**What to work on**
What is needed is the run of lines from the one with "p.finalTick s.delay, sound" through the close of the data, set down exactly.

----- Information provided -----

-- ==== Sys2Proof/Machine/Scheduler.lean ====
section
/-! DEFINITION. Fetch, and the Scheduler's part of a step: batches, timer decrements, the cooperative stop and the last
decrement (spec 40_fetch_dispatch.md R101; 60_exceptions.md R211 to R216). -/

namespace Sys2Proof.Machine

/-- The opcode at `pc`: two bytes, high byte first, each bounds-checked on its own (R55, R57, R101). -/
def fetchWord (s : State) : Word := wordOfBytes (memRead s.mem s.pc.toNat) (memRead s.mem (s.pc.toNat + 1))

/-- A timer after one decrement, floored at 0 (R212). -/
def decay (b : Byte) : Byte := if b = 0 then 0 else b - 1

/-- `TimerTick()`: both timers are decremented together (R212). -/
def timerTick (s : State) : State := { s with delay := decay s.delay, sound := decay s.sound }

/-- A timer after a decrement that happens when `c` holds. -/
def decayIf (c : Bool) (b : Byte) : Byte := if b = 0 then 0 else if c then b - 1 else b

/-- After a completed step in `Running` (R213): count it; when the batch is full, restart the count, tick the timers, then
honour a stop request. -/
def endOfStep (p : Params) (s : State) : State :=
  let full : Bool := decide (p.batch ≤ s.batchCtr + 1)
  { s with
    batchCtr := if full then 0 else s.batchCtr + 1
    delay := decayIf full s.delay
    sound := decayIf full s.sound
    runState := if s.stopReq && full then .notRunning else s.runState
    stopReq := s.stopReq && !full }

/-- After the step that halts (R216): one more tick, or none, as `FINAL_TICK` says. -/
def endOfRun (p : Params) (s : State) : State :=
  { s with delay := decayIf p.finalTick s.delay, sound := decayIf p.finalTick s.sound }

/-- What follows a step of the interpreter that did not wait. -/
def afterStep (p : Params) (s : State) : State :=
  match s.runState with
  | .halted => endOfRun p s
  | .running => endOfStep p s
  | .notRunning => s

end Sys2Proof.Machine
end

-----

**Answer box**
  { s with delay := decayIf p.finalTick s.delay, sound := decayIf p.finalTick s.sound }

/-- What follows a step of the interpreter that did not wait. -/
def afterStep (p : Params) (s : State) : State :=
  match s.runState with
  | .halted => endOfRun p s
  | .running => endOfStep p s
  | .notRunning => s

end Sys2Proof.Machine
end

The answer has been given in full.